Cryptographic properties of the hidden weighted bit function

Abstract

The hidden weighted bit function (HWBF), introduced by R. Bryant in IEEE Trans. Comp. 40 and revisited by D. Knuth in Vol. 4 of The Art of Computer Programming, is a function that seems to be the simplest one with exponential Binary Decision Diagram (BDD) size. This property is interesting from a cryptographic viewpoint since BDD-based attacks are receiving more attention in the cryptographic community. But, to be usable in stream ciphers, the functions must also satisfy all the other main criteria. In this paper, we investigate the cryptographic properties of the HWBF and prove that it is balanced, with optimum algebraic degree and satisfies the strict avalanche criterion.
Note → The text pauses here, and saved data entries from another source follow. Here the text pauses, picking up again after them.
-- ==== Sys2Proof/Machine/Planes.lean ====
section
/-! DEFINITION. Plane references (R116, R117), the sources and destinations that an engine descriptor names (R118, R122,
R127, R146, R152, R157, R162), and the region flags and headers that go with them (R119, R120, R139, R197). -/

namespace Sys2Proof.Machine

open Sys2Proof

/-! ### Plane references -/

/-- A plane reference (table *Plane reference*). -/
structure PRef where
  base : Nat
  linePitch : Nat
  planePitch : Nat
  slotPitch : Nat
  width : Nat
  height : Nat
  fmt : Nat
  planes : Nat
  slots : Nat
  bandLog : Nat
  flag0 : Nat
  resv : Nat
deriving DecidableEq, Repr

/-- The plane reference at an offset of a descriptor. -/
def pref (d : List Byte) (off : Nat) : PRef :=
  let b := bytesAt d off 32
  { base := fieldAt b 0 8, linePitch := fieldAt b 8 4, planePitch := fieldAt b 12 4, slotPitch := fieldAt b 16 4,
    width := fieldAt b 20 2, height := fieldAt b 22 2, fmt := fieldAt b 24 1, planes := fieldAt b 25 1,
    slots := fieldAt b 26 1, bandLog := fieldAt b 27 1, flag0 := fieldAt b 28 2, resv := fieldAt b 30 2 }

/-- Bytes of a sample. -/
def sampleBytes (r : PRef) : Nat := if r.fmt = 0 then 1 else 2

/-- Bands of a reference, B of R117. -/
def bandCount (r : PRef) : Nat := cdiv r.height (2 ^ r.bandLog)

/-- The slot that a run at f uses with a frame offset. -/
def slotOf (r : PRef) (f : Nat) (foff : Int) : Nat := (((f : Int) + foff) % (max 1 r.slots : Nat)).toNat

/-- A reference has region flags. -/
def hasFlags (r : PRef) : Bool := r.flag0 != 0xFFFF

/-- The region flag of a band of a slot (R117). -/
def bandFlag (r : PRef) (slot band : Nat) : Nat := r.flag0 + slot * bandCount r + band

/-- The flag of the last band of a slot. -/
def lastFlag (r : PRef) (slot : Nat) : Nat := bandFlag r slot (bandCount r - 1)

/-- Every flag of a slot. -/
def slotFlags (r : PRef) (slot : Nat) : List Nat := (List.range (bandCount r)).map (bandFlag r slot)

/-- The address of a line of a plane of a slot (R117). -/
def lineAddr (r : PRef) (slot p y : Nat) : Nat := r.base + slot * r.slotPitch + p * r.planePitch + y * r.linePitch

/-- The footprint over all slots and planes, first and past-last byte (R118). -/
def refSpan (r : PRef) : Nat × Nat :=
  (r.base, lineAddr r (r.slots - 1) (r.planes - 1) (r.height - 1) + r.width * sampleBytes r)

/-- 1, 2, 4 or 8. -/
def slotNumber (n : Nat) : Bool := n == 1 || n == 2 || n == 4 || n == 8

/-- Ranges of a plane reference's fields (table *Plane reference*, R117), at its offset. -/
def prefChecks (r : PRef) (o : Nat) : List (Bool × Nat) :=
  [(r.base % 64 == 0, o), (r.linePitch % 64 == 0 && decide (r.width * sampleBytes r ≤ r.linePitch), o + 8),
   (r.planePitch % 64 == 0 && decide (r.height * r.linePitch ≤ r.planePitch), o + 12),
   (r.slotPitch % 64 == 0 && decide (r.planes * r.planePitch ≤ r.slotPitch), o + 16),
   (decide (4 ≤ r.width) && decide (r.width ≤ 4096), o + 20), (decide (4 ≤ r.height) && decide (r.height ≤ 16384), o + 22),
   (decide (r.fmt ≤ 2), o + 24), (decide (1 ≤ r.planes) && decide (r.planes ≤ 4), o + 25), (slotNumber r.slots, o + 26),
   (decide (3 ≤ r.bandLog) && decide (r.bandLog ≤ 8), o + 27),
   (r.flag0 == 0xFFFF || decide (r.flag0 + r.slots * bandCount r ≤ 4096), o + 28)]

/-! ### What a descriptor reads and writes -/

/-- A source of an engine descriptor: its reference with its offset in the descriptor, the frame offset of the slot it
reads, the lag of R207, and its header's address at slot 0 with the header kind (true: engine). -/
structure SrcUse where
  ref : PRef
  off : Nat
  foff : Int
  lag : Nat
  hdr : Option (Nat × Bool)
deriving DecidableEq, Repr

/-- The magnitude of a negative offset; 0 of another. -/
def lagOf (i : Int) : Nat := (-i).toNat

/-- TYPE of an engine descriptor. -/
def engType (d : List Byte) : Nat := fieldAt d 0 1

/-- A source with a header. -/
def srcUse (d : List Byte) (off : Nat) (foff lag : Int) (hdrOff : Nat) (engine : Bool) : SrcUse :=
  { ref := pref d off, off := off, foff := foff, lag := lagOf lag, hdr := some (fieldAt d hdrOff 8, engine) }

/-- A source without a header. -/
def srcBare (d : List Byte) (off : Nat) (foff : Int) : SrcUse :=
  { ref := pref d off, off := off, foff := foff, lag := lagOf foff, hdr := none }

/-- PAIR of a WRP descriptor. -/
def isPair (d : List Byte) : Bool := bitAt (fieldAt d 2 1) 1

/-- The sources of a descriptor, source A first and source B second (R121, R142). DEDUCED: log entry 32. -/
def srcUses (d : List Byte) : List SrcUse :=
  let c := fieldAt d 2 1
  match engType d with
  | 1 => [srcUse d 32 0 0 8 (bitAt c 2)]
  | 2 => srcUse d 48 0 0 16 (bitAt c 3) ::
      (if isPair d then [srcUse d 112 0 (sfieldAt d 8 4) 24 (bitAt c 4)] else [])
  | 3 => [srcUse d 48 0 0 24 (bitAt c 3), srcUse d 80 (sfieldAt d 4 4) (sfieldAt d 4 4) 32 (bitAt c 4)] ++
      (if bitAt c 2 then [srcBare d 112 (sfieldAt d 18 2)] else [])
  | 4 => [srcUse d 48 0 0 24 (bitAt c 1), srcUse d 80 0 (sfieldAt d 8 4) 32 (bitAt c 2)] ++
      (if bitAt c 0 then [srcBare d 112 0] else [])
  | 5 => [srcUse d 56 0 0 24 (bitAt c 1)]
  | 6 => srcUse d 48 0 0 32 (bitAt c 3) :: (if bitAt c 2 then [srcBare d 112 0] else [])
  | _ => []

/-- The destination plane references of a descriptor with their offsets. OBX rewrites BG in place, and its flags take no
part (log entry 32). -/
def dstRefs (d : List Byte) : List (PRef × Nat) :=
  let at_ := fun (off : Nat) => (pref d off, off)
  match engType d with
  | 1 => (List.range (fieldAt d 1 1)).map (fun l => at_ (64 + 32 * l))
  | 2 => at_ 80 :: (if isPair d then [at_ 144] else [])
  | 3 => [at_ 144, at_ 176]
  | 4 => [at_ 144, at_ 176]
  | _ => []

/-- The output headers of a descriptor: addresses at slot 0 with their offsets. -/
def dstHdrs (d : List Byte) : List (Nat × Nat) :=
  match engType d with
  | 1 => [(fieldAt d 16 8, 16)]
  | 2 => (fieldAt d 32 8, 32) :: (if isPair d then [(fieldAt d 40 8, 40)] else [])
  | _ => [(fieldAt d 40 8, 40)]

/-- The list flag of a FEA run, when there is one (R157). -/
def listFlag (d : List Byte) (f : Nat) : List Nat :=
  if engType d = 5 ∧ fieldAt d 52 2 ≠ 0xFFFF then [fieldAt d 52 2 + f % max 1 (fieldAt d 54 1)] else []

/-- RELEASE_SRC, which only PYR and WRP have. -/
def releasesSrc (d : List Byte) : Bool :=
  (engType d == 1 && bitAt (fieldAt d 2 1) 1) || (engType d == 2 && bitAt (fieldAt d 2 1) 2)

/-- The last-band flags of the flagged source slots of a run (R197). -/
def sourceFlags (d : List Byte) (f : Nat) : List Nat :=
  (srcUses d).filterMap (fun u => if hasFlags u.ref then some (lastFlag u.ref (slotOf u.ref f u.foff)) else none)

/-- Every flag of the destination slots of a run (R119). -/
def destFlags (d : List Byte) (f : Nat) : List Nat :=
  (dstRefs d).flatMap (fun x => if hasFlags x.1 then slotFlags x.1 (slotOf x.1 f 0) else []) ++ listFlag d f

/-- The indices by which a node is bound to a flag as a consumer. -/
def indicesOf (s : State) (flag n : Nat) : List Nat :=
  match tabGet? s.binds flag with
  | none => []
  | some b => (b.consumers.filter (fun c => c.2 == n)).map (·.1)

/-! ### Pipelines that a graph reads (R512) -/

/-- The plane references of an ENGINE node's descriptor that read a pipeline, with their header addresses. -/
def pipeSources (d : List Byte) : List SrcUse := (srcUses d).filter (fun u => match u.hdr with
  | some (_, eng) => ! eng
  | none => false)

/-- Nodes of a graph, with their numbers. -/
def nodesOf (s : State) (g : Nat) : List (Nat × Node) := s.nodes.filter (fun e => e.2.graph == g)

/-- The plane references through which loaded graphs read the pipeline whose frame buffer begins at an address. -/
def readersOf (s : State) (fs : Nat) : List SrcUse :=
  s.nodes.flatMap (fun e => if e.2.kind = 1 then (pipeSources (nodeDesc s e.1)).filter (fun u => u.ref.base == fs) else [])

/-- The flagged reference of a pipeline's output: FLAG0 and the band size (R182). -/
def pipeRef (s : State) (fs : Nat) : Option PRef := ((readersOf s fs).find? (fun u => hasFlags u.ref)).map (fun u => u.ref)

end Sys2Proof.Machine
end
We calculate its exact nonlinearity and give a lower bound on its algebraic immunity. Moreover, we investigate its normality and its resistance against fast algebraic attacks. The HWBF is simple, can be implemented efficiently, has a high BDD size and rather good cryptographic properties, if we take into account that its number of variables can be much larger than for other functions with the same implementation efficiency. Therefore, the HWBF is a good candidate for being used in real ciphers. Indeed, contrary to the case of symmetric functions, which allow such fast implementation but also offer to the attacker some specific possibilities due to their symmetry, its structure is not suspected to be related to such dedicated attacks.